**Stored items**.
/-! ### setAgenda -/

@[simp] theorem State.setAgenda_params (a : List Event) : (s.setAgenda a).params = s.params := rfl
@[simp] theorem State.setAgenda_cmd (a : List Event) : (s.setAgenda a).cmd = s.cmd := rfl
@[simp] theorem State.setAgenda_args (a : List Event) : (s.setAgenda a).args = s.args := rfl
@[simp] theorem State.setAgenda_crcReg (a : List Event) : (s.setAgenda a).crcReg = s.crcReg := rfl
@[simp] theorem State.setAgenda_err (a : List Event) : (s.setAgenda a).err = s.err := rfl
@[simp] theorem State.setAgenda_cfgInterval (a : List Event) : (s.setAgenda a).cfgInterval = s.cfgInterval := rfl
@[simp] theorem State.setAgenda_cfgTimeout (a : List Event) : (s.setAgenda a).cfgTimeout = s.cfgTimeout := rfl
@[simp] theorem State.setAgenda_timeRef (a : List Event) : (s.setAgenda a).timeRef = s.timeRef := rfl
@[simp] theorem State.setAgenda_cntCrcErr (a : List Event) : (s.setAgenda a).cntCrcErr = s.cntCrcErr := rfl
@[simp] theorem State.setAgenda_cntTimeout (a : List Event) : (s.setAgenda a).cntTimeout = s.cntTimeout := rfl
@[simp] theorem State.setAgenda_cntUnsol (a : List Event) : (s.setAgenda a).cntUnsol = s.cntUnsol := rfl
@[simp] theorem State.setAgenda_cntResolved (a : List Event) : (s.setAgenda a).cntResolved = s.cntResolved := rfl
@[simp] theorem State.setAgenda_cntTx (a : List Event) : (s.setAgenda a).cntTx = s.cntTx := rfl
@[simp] theorem State.setAgenda_cntTick (a : List Event) : (s.setAgenda a).cntTick = s.cntTick := rfl
@[simp] theorem State.setAgenda_pendingWrites (a : List Event) : (s.setAgenda a).pendingWrites = s.pendingWrites := rfl
@[simp] theorem State.setAgenda_pendingReads (a : List Event) : (s.setAgenda a).pendingReads = s.pendingReads := rfl
@[simp] theorem State.setAgenda_parser (a : List Event) : (s.setAgenda a).parser = s.parser := rfl
@[simp] theorem State.setAgenda_ready (a : List Event) : (s.setAgenda a).ready = s.ready := rfl
@[simp] theorem State.setAgenda_rb (a : List Event) : (s.setAgenda a).rb = s.rb := rfl
@[simp] theorem State.setAgenda_results (a : List Event) : (s.setAgenda a).results = s.results := rfl
@[simp] theorem State.setAgenda_env (a : List Event) : (s.setAgenda a).env = { s.env with agenda := a } := rfl

end Sys2Proof.Machine
end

**ACTION ITEM**. Set down, exactly and in full, the lines from the one containing "s.results := rfl" through the end of the entries; no other line belongs.

**ANSWER TO THIS EXERCISE**.
@[simp] theorem State.setAgenda_results (a : List Event) : (s.setAgenda a).results = s.results := rfl
@[simp] theorem State.setAgenda_env (a : List Event) : (s.setAgenda a).env = { s.env with agenda := a } := rfl

end Sys2Proof.Machine
end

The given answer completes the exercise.